Before the cloud migration, Leeds used a manual in-room recording system, a custom-recording application that was developed in 2014. The legacy application wouldn’t work after the cloud migration, so Leeds needed to move to Mediasite’s Record Now application. 

Record Now allows manual recordings to be made whenever users would like, allowing teaching staff and guest speakers to start recording manually whenever they would like. During the pandemic, staff would teach in empty rooms requiring them to go in and start a recording without the automated timetable system. 

Through it all, one underlying element of ensuring a successful migration was communication—communication with a wide range of stakeholders, not once, but strategically over time. 

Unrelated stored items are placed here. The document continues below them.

-- ==== Sys2Proof/Decode.lean ====
section
/-! DEFINITION. The decoders and the encoder of the four formats of spec/30_encoding.md: CMD (R60 to R63), UNIT16
(R64), SYM7 (R65, R77) and PBYTE8 (R67). -/

namespace Sys2Proof

/-! ### The numbers of the format (R3) -/

/-- `CTL_OFFSET`. -/
def ctlOffset : Sym := 0x10
/-- `SYM_NUL`. -/
def symNul : Sym := 0x7F
/-- `SYM_BEL`. -/
def symBel : Sym := 0x1F
/-- `SYM_BS`. -/
def symBs : Sym := 0x1E
/-- `SYM_OVL`. -/
def symOvl : Sym := 0x00
/-- `TAG2`, the base of the two-symbol leads (the spec's D1). -/
def tag2 : Sym := 0x00
/-- `TAG3`, the base of the three-symbol leads (the spec's D1). -/
def tag3 : Sym := 0x10
/-- `TAG4`, the four-symbol lead (the spec's D1). -/
def tag4 : Sym := 0x14

/-! ### What the core decodes -/

/-- One thing a decoder of the core is given: a word on a block's command port, a code unit, a symbol together with
the one mode that changes its decoding (`inside` is `dec.rem > 0`, R77), or a byte on the wire. -/
inductive Item where
  | cmd (blk : Block) (w : CmdWord)
  | unit16 (u : CodeUnit)
  | sym7 (inside : Bool) (s : Sym)
  | pbyte8 (b : Byte)
  deriving DecidableEq, Repr

/-- Why a command word has no meaning (R63). -/
inductive DecodeError where
  /-- The `op` is reserved on the block it was sent to; an `op` of the other block is. -/
  | reservedOp
  /-- A "must be 0" bit of `arg` is 1. -/
  | nonzeroMustBeZero
  deriving DecidableEq, Repr

/-! ### Format CMD -/

/-- Bits 35:32 of a command word (R60). -/
def cmdOp (w : CmdWord) : BitVec 4 := w.extractLsb' 32 4

/-- Bits 31:0 of a command word (R60). -/
def cmdArg (w : CmdWord) : Reg32 := w.extractLsb' 0 32

/-- A command word from its two fields (R60). -/
def cmdWord (op : BitVec 4) (arg : Reg32) : CmdWord := op ++ arg

/-- The block that bit 35 of a word names (R60). -/
def cmdBlock (w : CmdWord) : Block := if w.getLsbD 35 then .dec else .enc

/-- An instruction if the "must be 0" bits are 0 (R63). -/
def mustBeZero (ok : Bool) (i : Instr) : Except DecodeError Instr :=
  if ok then .ok i else .error .nonzeroMustBeZero

/-- The commands of an `ENC` instance (R61, R63). -/
def decodeEncCmd (op : BitVec 4) (arg : Reg32) : Except DecodeError Instr :=
  match op.toNat with
  | 0x0 => mustBeZero (arg == 0) .encBegin
  | 0x1 => mustBeZero (arg.extractLsb' 16 16 == 0) (.encUnit (arg.extractLsb' 0 16))
  | 0x2 => mustBeZero (arg == 0) .encEnd
  | _ => .error .reservedOp

/-- The commands of a `DEC` instance (R62, R63). -/
def decodeDecCmd (op : BitVec 4) (arg : Reg32) : Except DecodeError Instr :=
  match op.toNat with
  | 0x8 => .ok (.decPrepare arg)
  | 0x9 => mustBeZero (arg.extractLsb' 9 23 == 0) (.decByte (arg.extractLsb' 0 8) (arg.getLsbD 8))
  | 0xA => mustBeZero (arg == 0) .decFinish
  | _ => .error .reservedOp

/-- The command a block takes from a word on its command port (R61 to R63). -/
def decodeCmd (blk : Block) (w : CmdWord) : Except DecodeError Instr :=
  match blk with
  | .enc => decodeEncCmd (cmdOp w) (cmdArg w)
  | .dec => decodeDecCmd (cmdOp w) (cmdArg w)

/-! ### Format UNIT16 -/

/-- The class of a code unit and its fields, by the ranges of R64. -/
def decodeUnit (u : CodeUnit) : UnitOp :=
  let n := u.toNat
  let lo : Sym := u.extractLsb' 0 7
  if n = 0x0000 then .nul
  else if n = 0x0007 then .bel
  else if n = 0x0008 then .bs
  else if 0x0009 ≤ n ∧ n ≤ 0x000D then .ctl lo
  else if 0x0020 ≤ n ∧ n ≤ 0x007E then .lit lo
  else if n < 0x0080 then .ovl lo
  else if n ≤ 0x07FF then .two (u.extractLsb' 7 4) lo
  else if 0xD800 ≤ n ∧ n ≤ 0xDBFF then .high (u.extractLsb' 0 10)
  else if 0xDC00 ≤ n ∧ n ≤ 0xDFFF then .low (u.extractLsb' 0 10)
  else .three (u.extractLsb' 14 2) (u.extractLsb' 7 7) lo

/-- The code unit a class and its fields stand for (R64). -/
def encodeUnit : UnitOp → CodeUnit
  | .nul => 0x0000
  | .ovl raw => 0#9 ++ raw
  | .bel => 0x0007
  | .bs => 0x0008
  | .ctl ch => 0#9 ++ ch
  | .lit sym => 0#9 ++ sym
  | .two hi lo => 0#5 ++ hi ++ lo
  | .three hi mid lo => hi ++ mid ++ lo
  | .high payload => 0b110110#6 ++ payload
  | .low payload => 0b110111#6 ++ payload

/-- A low surrogate, 0xDC00 to 0xDFFF (R76). -/
def isLowSurrogate (u : CodeUnit) : Bool := 0xDC00 ≤ u.toNat && u.toNat ≤ 0xDFFF

/-- A high surrogate, 0xD800 to 0xDBFF (R76). -/
def isHighSurrogate (u : CodeUnit) : Bool := 0xD800 ≤ u.toNat && u.toNat ≤ 0xDBFF

/-! ### Format SYM7 -/

/-- The class of a symbol and its fields, by the ranges of R65; inside a code point every symbol is a trailer (R77). -/
def decodeSym (inside : Bool) (s : Sym) : SymOp :=
  let n := s.toNat
  if inside then .trail s
  else if n ≤ 0x0F then .lead2 (s.extractLsb' 0 4)
  else if n ≤ 0x13 then .lead3 (s.extractLsb' 0 2)
  else if n = 0x14 then .lead4
  else if n ≤ 0x18 then .invalid s
  else if n ≤ 0x1D then .ctl s
  else if n = 0x1E then .bs
  else if n = 0x1F then .bel
  else if n ≤ 0x7E then .lit s
  else .nul

/-- The symbol a class and its fields stand for (R65). -/
def encodeSym : SymOp → Sym
  | .lead2 h => 0b000#3 ++ h
  | .lead3 h => 0b00100#5 ++ h
  | .lead4 => tag4
  | .invalid sym => sym
  | .ctl sym => sym
  | .bs => symBs
  | .bel => symBel
  | .lit sym => sym
  | .nul => symNul
  | .trail payload => payload

/-! ### Format PBYTE8 -/

/-- Bit 7 of a byte, the stolen bit (R67). -/
def pbyteHb (b : Byte) : Bool := b.getLsbD 7

/-- Bits 6:0 of a byte, the direct symbol (R67). -/
def pbyteSym (b : Byte) : Sym := b.extractLsb' 0 7

/-- A byte from its two fields (R67). -/
def encodePbyte (hb : Bool) (sym : Sym) : Byte := BitVec.cons hb sym

/-! ### The decoder and the encoder -/

/-- The instruction of any item; only a command word can be rejected, and then by name (R63). -/
def decode : Item → Except DecodeError Instr
  | .cmd blk w => decodeCmd blk w
  | .unit16 u => .ok (decodeUnit u).toInstr
  | .sym7 inside s => .ok (decodeSym inside s).toInstr
  | .pbyte8 b => .ok (.pbyte (pbyteHb b) (pbyteSym b))

/-- The item a well-formed instruction is written as (R61, R62, R64, R65, R67). -/
def encode : Instr → Item
  | .encBegin => .cmd .enc (cmdWord 0x0 0)
  | .encUnit u => .cmd .enc (cmdWord 0x1 (0#16 ++ u))
  | .encEnd => .cmd .enc (cmdWord 0x2 0)
  | .decPrepare n => .cmd .dec (cmdWord 0x8 n)
  | .decByte b fin => .cmd .dec (cmdWord 0x9 (0#23 ++ (BitVec.cons fin b)))
  | .decFinish => .cmd .dec (cmdWord 0xA 0)
  | .eNul => .unit16 (encodeUnit .nul)
  | .eOvl raw => .unit16 (encodeUnit (.ovl raw))
  | .eBel => .unit16 (encodeUnit .bel)
  | .eBs => .unit16 (encodeUnit .bs)
  | .eCtl ch => .unit16 (encodeUnit (.ctl ch))
  | .eLit sym => .unit16 (encodeUnit (.lit sym))
  | .eTwo hi lo => .unit16 (encodeUnit (.two hi lo))
  | .eThree hi mid lo => .unit16 (encodeUnit (.three hi mid lo))
  | .eHigh payload => .unit16 (encodeUnit (.high payload))
  | .eLow payload => .unit16 (encodeUnit (.low payload))
  | .dLead2 h => .sym7 false (encodeSym (.lead2 h))
  | .dLead3 h => .sym7 false (encodeSym (.lead3 h))
  | .dLead4 => .sym7 false (encodeSym .lead4)
  | .dInvalid sym => .sym7 false (encodeSym (.invalid sym))
  | .dCtl sym => .sym7 false (encodeSym (.ctl sym))
  | .dBs => .sym7 false (encodeSym .bs)
  | .dBel => .sym7 false (encodeSym .bel)
  | .dLit sym => .sym7 false (encodeSym (.lit sym))
  | .dNul => .sym7 false (encodeSym .nul)
  | .dTrail payload => .sym7 true (encodeSym (.trail payload))
  | .pbyte hb sym => .pbyte8 (encodePbyte hb sym)

/-- The item that `nbits` bits of the opcode table with value `w` stand for: more than 16 bits is a command word on
the block its bit 35 names, 9 to 16 bits a code unit, 8 bits or fewer a symbol met with `dec.rem = 0`, or a byte where
bit 7 is 1 (log entry 4). -/
def tableItem (nbits w : Nat) : Option Item :=
  if 16 < nbits then
    if w < 2 ^ 36 then some (.cmd (cmdBlock (BitVec.ofNat 36 w)) (BitVec.ofNat 36 w)) else none
  else if 8 < nbits then
    if w < 2 ^ 16 then some (.unit16 (BitVec.ofNat 16 w)) else none
  else if w < 2 ^ 7 then some (.sym7 false (BitVec.ofNat 7 w))
  else if w < 2 ^ 8 then some (.pbyte8 (BitVec.ofNat 8 w))
  else none

/-- The instruction the decoder reads from the bits of a row of the opcode table. -/
def decodeTableWord (nbits w : Nat) : Option Instr :=
  match tableItem nbits w with
  | none => none
  | some item => (decode item).toOption

/-! ### The opcode table's rows

A value `v` belongs to a row when `v &&& mask = pat` (spec/30_encoding.md, opening). The decoders above follow the
ranges of R64 and R65; these rows are the table's own, so that a statement can compare the two. -/

/-- The ten classes of format UNIT16 without their fields. -/
inductive UnitClass where
  | nul | ovl | bel | bs | ctl | lit | two | three | high | low
  deriving DecidableEq, Repr

/-- The nine value classes of format SYM7 without their fields. -/
inductive SymClass where
  | lead2 | lead3 | lead4 | invalid | ctl | bs | bel | lit | nul | trail
  deriving DecidableEq, Repr

/-- One row of the opcode table. -/
structure Row (w : Nat) (cls : Type) where
  cls : cls
  mask : BitVec w
  pat : BitVec w
  deriving DecidableEq, Repr

/-- Whether a value belongs to a row. -/
def Row.matches {w : Nat} {cls : Type} (r : Row w cls) (v : BitVec w) : Bool := v &&& r.mask == r.pat

/-- The UNIT16 rows of spec/opcode_table.json. -/
def unitRows : List (Row 16 UnitClass) :=
  [⟨.nul, 0xFFFF, 0x0000⟩,
   ⟨.ovl, 0xFFFF, 0x0001⟩, ⟨.ovl, 0xFFFE, 0x0002⟩, ⟨.ovl, 0xFFFE, 0x0004⟩, ⟨.ovl, 0xFFFF, 0x0006⟩,
   ⟨.ovl, 0xFFFE, 0x000E⟩, ⟨.ovl, 0xFFF0, 0x0010⟩, ⟨.ovl, 0xFFFF, 0x007F⟩,
   ⟨.bel, 0xFFFF, 0x0007⟩, ⟨.bs, 0xFFFF, 0x0008⟩,
   ⟨.ctl, 0xFFFF, 0x0009⟩, ⟨.ctl, 0xFFFE, 0x000A⟩, ⟨.ctl, 0xFFFE, 0x000C⟩] ++
  [⟨.lit, 0xFFE0, 0x0020⟩, ⟨.lit, 0xFFE0, 0x0040⟩, ⟨.lit, 0xFFF0, 0x0060⟩, ⟨.lit, 0xFFF8, 0x0070⟩,
   ⟨.lit, 0xFFFC, 0x0078⟩, ⟨.lit, 0xFFFE, 0x007C⟩, ⟨.lit, 0xFFFF, 0x007E⟩,
   ⟨.two, 0xFF80, 0x0080⟩, ⟨.two, 0xFF00, 0x0100⟩, ⟨.two, 0xFE00, 0x0200⟩, ⟨.two, 0xFC00, 0x0400⟩] ++
  [⟨.three, 0xF800, 0x0800⟩, ⟨.three, 0xF000, 0x1000⟩, ⟨.three, 0xE000, 0x2000⟩, ⟨.three, 0xC000, 0x4000⟩,
   ⟨.three, 0xC000, 0x8000⟩, ⟨.three, 0xF000, 0xC000⟩, ⟨.three, 0xF800, 0xD000⟩, ⟨.three, 0xE000, 0xE000⟩,
   ⟨.high, 0xFC00, 0xD800⟩, ⟨.low, 0xFC00, 0xDC00⟩]

/-- The SYM7 rows of spec/opcode_table.json with the condition `dec.rem = 0`. -/
def symRows : List (Row 7 SymClass) :=
  [⟨.lead2, 0x70, 0x00⟩, ⟨.lead3, 0x7C, 0x10⟩, ⟨.lead4, 0x7F, 0x14⟩,
   ⟨.invalid, 0x7F, 0x15⟩, ⟨.invalid, 0x7E, 0x16⟩, ⟨.invalid, 0x7F, 0x18⟩,
   ⟨.ctl, 0x7F, 0x19⟩, ⟨.ctl, 0x7E, 0x1A⟩, ⟨.ctl, 0x7E, 0x1C⟩, ⟨.bs, 0x7F, 0x1E⟩, ⟨.bel, 0x7F, 0x1F⟩] ++
  [⟨.lit, 0x60, 0x20⟩, ⟨.lit, 0x60, 0x40⟩, ⟨.lit, 0x70, 0x60⟩, ⟨.lit, 0x78, 0x70⟩, ⟨.lit, 0x7C, 0x78⟩,
   ⟨.lit, 0x7E, 0x7C⟩, ⟨.lit, 0x7F, 0x7E⟩, ⟨.nul, 0x7F, 0x7F⟩]

/-- The class of a decoded unit. -/
def UnitOp.cls : UnitOp → UnitClass
  | .nul => .nul
  | .ovl _ => .ovl
  | .bel => .bel
  | .bs => .bs
  | .ctl _ => .ctl
  | .lit _ => .lit
  | .two _ _ => .two
  | .three _ _ _ => .three
  | .high _ => .high
  | .low _ => .low

/-- The class of a decoded symbol. -/
def SymOp.cls : SymOp → SymClass
  | .lead2 _ => .lead2
  | .lead3 _ => .lead3
  | .lead4 => .lead4
  | .invalid _ => .invalid
  | .ctl _ => .ctl
  | .bs => .bs
  | .bel => .bel
  | .lit _ => .lit
  | .nul => .nul
  | .trail _ => .trail

end Sys2Proof
end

Communicate, communicate, communicate 

Change is difficult, even when it has positive outcomes. Communication played a key role in both the planning and the process of Leeds’ migration. Leeds felt it was a key best practice to allow enough time to test applications and integrations and update any training materials needed for the migration. 

For instance, users needed to know when servers would be unavailable so they could plan ahead. As a very large university, Leeds needed to communicate with a wide range of individuals and groups. They used a variety of approaches and tactics, including: 

  • A system message on Mediasite. 
  • A dedicated IT support page. 
  • Arranging drop-in sessions for users. 
  • Running project updates at monthly governance meetings. 
  • Sending all-staff emails. 
  • Making announcements on social media and their VLE.  
  • A video explaining in user-focused language, with examples, exactly how data capture, editing, and sharing would work in various situations.  

Communication took place in phases so audiences wouldn’t feel overwhelmed with the messaging. 

Internal communication between Leeds and the Mediasite project team was also essential. This involved: 

  • Two meetings a week with the Mediasite cloud-hosting project team to ensure that all aspects of the project remained on track and that any issues could be resolved quickly.  
  • Using a parallel implementation, so the new data centers had already been set up and in use for several months. There was a deadline, though, for the live migration of data. This allowed for a simple and immediate transfer of data during the actual migration—made possible only by months of planning and coordinating very closely with Mediasite and key stakeholders.  

Leeds’ efforts in partnership with Mediasite were well worth the time invested and the focus on communication, planning, and process. It resulted in an outcome that from all perspectives was not only successful—but exciting. 


The pandemic, of course, was a key driver of a massive uptick in usage, producing record-breaking stats. In 2021 they had more than 3 million views with more than 423 thousand hours of content watched—or about 48 years’ worth of content! 

These numbers dramatically illustrate just how critical Mediasite has been to Leeds’ learning and teaching experience over the past several months—and its potential for the future.  

The migration to the cloud allowed the university to support the massive increase in usage without any major incidents or service downtimes. It provided confidence in the system, the university, and its cloud-first approach. The benefits of the cloud were instantly realized in an unprecedented year.